Work task: Instruction for the entries that follow: retype exactly the lines from the line with "64 t.lend) o" to the line with "8)) o else 0", both included, and omit all others.

Data to process:
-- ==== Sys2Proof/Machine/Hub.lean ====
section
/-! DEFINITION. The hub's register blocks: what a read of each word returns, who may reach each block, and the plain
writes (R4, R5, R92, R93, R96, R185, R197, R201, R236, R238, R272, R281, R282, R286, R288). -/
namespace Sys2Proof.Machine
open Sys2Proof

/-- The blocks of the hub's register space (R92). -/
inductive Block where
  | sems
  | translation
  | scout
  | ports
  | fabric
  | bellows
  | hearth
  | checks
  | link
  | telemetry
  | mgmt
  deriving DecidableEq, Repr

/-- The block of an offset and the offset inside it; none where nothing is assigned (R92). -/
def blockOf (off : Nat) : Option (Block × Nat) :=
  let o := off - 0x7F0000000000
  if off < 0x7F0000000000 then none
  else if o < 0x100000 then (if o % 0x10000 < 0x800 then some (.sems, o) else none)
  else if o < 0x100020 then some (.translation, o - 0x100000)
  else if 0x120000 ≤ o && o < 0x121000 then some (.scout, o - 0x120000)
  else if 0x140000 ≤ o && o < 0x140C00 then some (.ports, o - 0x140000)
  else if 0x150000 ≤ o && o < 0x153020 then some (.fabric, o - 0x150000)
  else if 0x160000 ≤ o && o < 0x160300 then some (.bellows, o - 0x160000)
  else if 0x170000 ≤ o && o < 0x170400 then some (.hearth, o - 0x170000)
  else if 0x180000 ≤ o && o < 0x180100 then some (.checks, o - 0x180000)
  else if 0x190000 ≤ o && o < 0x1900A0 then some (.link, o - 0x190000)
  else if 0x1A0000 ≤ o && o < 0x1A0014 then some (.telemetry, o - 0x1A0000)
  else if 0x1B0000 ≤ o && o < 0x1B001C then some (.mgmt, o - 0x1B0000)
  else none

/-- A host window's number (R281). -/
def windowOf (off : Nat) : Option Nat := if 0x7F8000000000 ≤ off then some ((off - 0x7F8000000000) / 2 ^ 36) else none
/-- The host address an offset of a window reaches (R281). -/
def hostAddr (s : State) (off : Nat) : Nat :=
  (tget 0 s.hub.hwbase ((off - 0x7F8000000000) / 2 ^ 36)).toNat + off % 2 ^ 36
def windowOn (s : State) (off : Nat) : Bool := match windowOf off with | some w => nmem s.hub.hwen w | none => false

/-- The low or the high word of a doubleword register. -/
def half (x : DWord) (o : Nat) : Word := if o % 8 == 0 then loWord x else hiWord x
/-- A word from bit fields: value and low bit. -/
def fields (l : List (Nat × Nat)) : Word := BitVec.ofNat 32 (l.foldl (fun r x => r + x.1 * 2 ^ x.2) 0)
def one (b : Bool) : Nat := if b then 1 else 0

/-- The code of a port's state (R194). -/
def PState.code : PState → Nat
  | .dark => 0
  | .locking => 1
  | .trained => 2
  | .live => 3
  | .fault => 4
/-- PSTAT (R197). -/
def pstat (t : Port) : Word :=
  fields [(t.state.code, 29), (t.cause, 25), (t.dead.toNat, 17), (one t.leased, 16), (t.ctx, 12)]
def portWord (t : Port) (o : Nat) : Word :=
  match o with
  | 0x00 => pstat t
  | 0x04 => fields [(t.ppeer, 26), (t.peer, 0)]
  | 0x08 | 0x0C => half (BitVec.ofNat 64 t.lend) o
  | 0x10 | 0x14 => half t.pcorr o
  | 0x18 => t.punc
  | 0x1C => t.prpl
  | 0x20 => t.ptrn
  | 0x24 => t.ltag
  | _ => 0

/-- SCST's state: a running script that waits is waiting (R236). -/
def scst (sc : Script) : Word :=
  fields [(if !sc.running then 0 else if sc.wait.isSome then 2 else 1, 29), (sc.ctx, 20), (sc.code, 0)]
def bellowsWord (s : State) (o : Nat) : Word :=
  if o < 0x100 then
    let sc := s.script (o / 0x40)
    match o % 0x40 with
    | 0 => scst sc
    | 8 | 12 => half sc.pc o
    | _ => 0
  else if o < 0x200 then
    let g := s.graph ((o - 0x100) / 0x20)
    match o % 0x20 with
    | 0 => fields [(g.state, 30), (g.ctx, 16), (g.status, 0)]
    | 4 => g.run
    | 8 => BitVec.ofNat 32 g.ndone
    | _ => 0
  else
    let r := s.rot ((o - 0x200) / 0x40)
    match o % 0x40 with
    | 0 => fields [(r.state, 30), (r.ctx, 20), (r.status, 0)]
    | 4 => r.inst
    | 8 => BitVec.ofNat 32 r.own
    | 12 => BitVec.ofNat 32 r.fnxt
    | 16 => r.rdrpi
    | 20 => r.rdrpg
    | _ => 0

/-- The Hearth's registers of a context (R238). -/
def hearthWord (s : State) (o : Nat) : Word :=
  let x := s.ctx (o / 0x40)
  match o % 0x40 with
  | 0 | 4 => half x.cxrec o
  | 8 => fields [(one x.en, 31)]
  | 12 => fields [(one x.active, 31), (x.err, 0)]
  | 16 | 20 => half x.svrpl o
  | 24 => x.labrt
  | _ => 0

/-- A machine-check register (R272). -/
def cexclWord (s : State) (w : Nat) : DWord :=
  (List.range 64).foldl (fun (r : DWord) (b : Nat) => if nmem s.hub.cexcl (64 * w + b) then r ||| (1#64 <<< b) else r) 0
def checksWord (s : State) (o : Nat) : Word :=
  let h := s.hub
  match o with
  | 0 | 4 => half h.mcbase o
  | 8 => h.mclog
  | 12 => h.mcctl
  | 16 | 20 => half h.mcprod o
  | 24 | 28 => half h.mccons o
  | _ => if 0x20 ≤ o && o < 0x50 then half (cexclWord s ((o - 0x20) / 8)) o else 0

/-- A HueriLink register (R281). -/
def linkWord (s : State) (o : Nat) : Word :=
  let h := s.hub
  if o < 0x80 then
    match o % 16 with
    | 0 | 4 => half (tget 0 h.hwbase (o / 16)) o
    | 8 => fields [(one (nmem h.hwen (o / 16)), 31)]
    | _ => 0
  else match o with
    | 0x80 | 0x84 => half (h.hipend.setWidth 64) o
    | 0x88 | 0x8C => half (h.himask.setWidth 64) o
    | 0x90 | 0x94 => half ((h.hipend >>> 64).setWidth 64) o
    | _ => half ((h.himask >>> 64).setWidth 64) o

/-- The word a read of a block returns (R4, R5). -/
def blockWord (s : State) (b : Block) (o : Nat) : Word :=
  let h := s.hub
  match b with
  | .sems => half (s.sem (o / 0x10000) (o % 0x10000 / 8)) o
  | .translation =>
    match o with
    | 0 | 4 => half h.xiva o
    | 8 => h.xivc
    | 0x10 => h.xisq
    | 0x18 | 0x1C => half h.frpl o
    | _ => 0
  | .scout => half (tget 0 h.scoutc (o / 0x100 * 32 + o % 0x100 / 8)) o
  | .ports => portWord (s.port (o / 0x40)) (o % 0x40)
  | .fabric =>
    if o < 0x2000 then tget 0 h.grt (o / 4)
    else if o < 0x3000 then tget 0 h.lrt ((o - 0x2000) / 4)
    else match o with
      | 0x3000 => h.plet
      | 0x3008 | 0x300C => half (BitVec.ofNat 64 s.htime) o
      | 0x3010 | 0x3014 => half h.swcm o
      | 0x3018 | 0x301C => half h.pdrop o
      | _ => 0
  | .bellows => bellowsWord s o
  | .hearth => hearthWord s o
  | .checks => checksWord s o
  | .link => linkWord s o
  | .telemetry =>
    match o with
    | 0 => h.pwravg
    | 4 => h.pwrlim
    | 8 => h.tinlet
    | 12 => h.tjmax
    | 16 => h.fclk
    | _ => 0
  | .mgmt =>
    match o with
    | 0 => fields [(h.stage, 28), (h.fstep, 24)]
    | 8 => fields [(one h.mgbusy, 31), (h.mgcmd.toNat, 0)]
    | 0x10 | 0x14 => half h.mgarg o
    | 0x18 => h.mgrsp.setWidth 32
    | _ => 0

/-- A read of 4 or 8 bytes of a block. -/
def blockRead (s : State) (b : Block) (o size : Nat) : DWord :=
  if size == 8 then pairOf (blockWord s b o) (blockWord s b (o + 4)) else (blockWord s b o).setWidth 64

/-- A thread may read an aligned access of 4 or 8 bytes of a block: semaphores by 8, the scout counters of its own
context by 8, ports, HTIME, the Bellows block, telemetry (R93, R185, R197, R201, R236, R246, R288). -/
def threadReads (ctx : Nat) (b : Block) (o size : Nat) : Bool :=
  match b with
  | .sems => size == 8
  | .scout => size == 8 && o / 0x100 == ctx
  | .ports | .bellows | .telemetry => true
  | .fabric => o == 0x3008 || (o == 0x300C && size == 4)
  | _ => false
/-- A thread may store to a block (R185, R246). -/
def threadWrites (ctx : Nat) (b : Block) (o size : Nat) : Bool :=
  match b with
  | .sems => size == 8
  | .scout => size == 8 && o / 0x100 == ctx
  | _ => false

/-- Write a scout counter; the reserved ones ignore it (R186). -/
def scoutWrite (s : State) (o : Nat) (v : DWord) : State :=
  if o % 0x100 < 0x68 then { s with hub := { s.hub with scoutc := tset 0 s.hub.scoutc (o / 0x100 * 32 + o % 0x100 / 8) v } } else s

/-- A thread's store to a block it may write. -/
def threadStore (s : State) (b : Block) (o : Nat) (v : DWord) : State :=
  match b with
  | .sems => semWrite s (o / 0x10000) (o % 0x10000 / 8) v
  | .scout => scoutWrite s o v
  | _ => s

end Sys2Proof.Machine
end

Problem solution:
  | 0x08 | 0x0C => half (BitVec.ofNat 64 t.lend) o
  | 0x10 | 0x14 => half t.pcorr o
  | 0x18 => t.punc
  | 0x1C => t.prpl
  | 0x20 => t.ptrn
  | 0x24 => t.ltag
  | _ => 0

/-- SCST's state: a running script that waits is waiting (R236). -/
def scst (sc : Script) : Word :=
  fields [(if !sc.running then 0 else if sc.wait.isSome then 2 else 1, 29), (sc.ctx, 20), (sc.code, 0)]
def bellowsWord (s : State) (o : Nat) : Word :=
  if o < 0x100 then
    let sc := s.script (o / 0x40)
    match o % 0x40 with
    | 0 => scst sc
    | 8 | 12 => half sc.pc o
    | _ => 0
  else if o < 0x200 then
    let g := s.graph ((o - 0x100) / 0x20)
    match o % 0x20 with
    | 0 => fields [(g.state, 30), (g.ctx, 16), (g.status, 0)]
    | 4 => g.run
    | 8 => BitVec.ofNat 32 g.ndone
    | _ => 0
  else
    let r := s.rot ((o - 0x200) / 0x40)
    match o % 0x40 with
    | 0 => fields [(r.state, 30), (r.ctx, 20), (r.status, 0)]
    | 4 => r.inst
    | 8 => BitVec.ofNat 32 r.own
    | 12 => BitVec.ofNat 32 r.fnxt
    | 16 => r.rdrpi
    | 20 => r.rdrpg
    | _ => 0

/-- The Hearth's registers of a context (R238). -/
def hearthWord (s : State) (o : Nat) : Word :=
  let x := s.ctx (o / 0x40)
  match o % 0x40 with
  | 0 | 4 => half x.cxrec o
  | 8 => fields [(one x.en, 31)]
  | 12 => fields [(one x.active, 31), (x.err, 0)]
  | 16 | 20 => half x.svrpl o
  | 24 => x.labrt
  | _ => 0

/-- A machine-check register (R272). -/
def cexclWord (s : State) (w : Nat) : DWord :=
  (List.range 64).foldl (fun (r : DWord) (b : Nat) => if nmem s.hub.cexcl (64 * w + b) then r ||| (1#64 <<< b) else r) 0
def checksWord (s : State) (o : Nat) : Word :=
  let h := s.hub
  match o with
  | 0 | 4 => half h.mcbase o
  | 8 => h.mclog
  | 12 => h.mcctl
  | 16 | 20 => half h.mcprod o
  | 24 | 28 => half h.mccons o
  | _ => if 0x20 ≤ o && o < 0x50 then half (cexclWord s ((o - 0x20) / 8)) o else 0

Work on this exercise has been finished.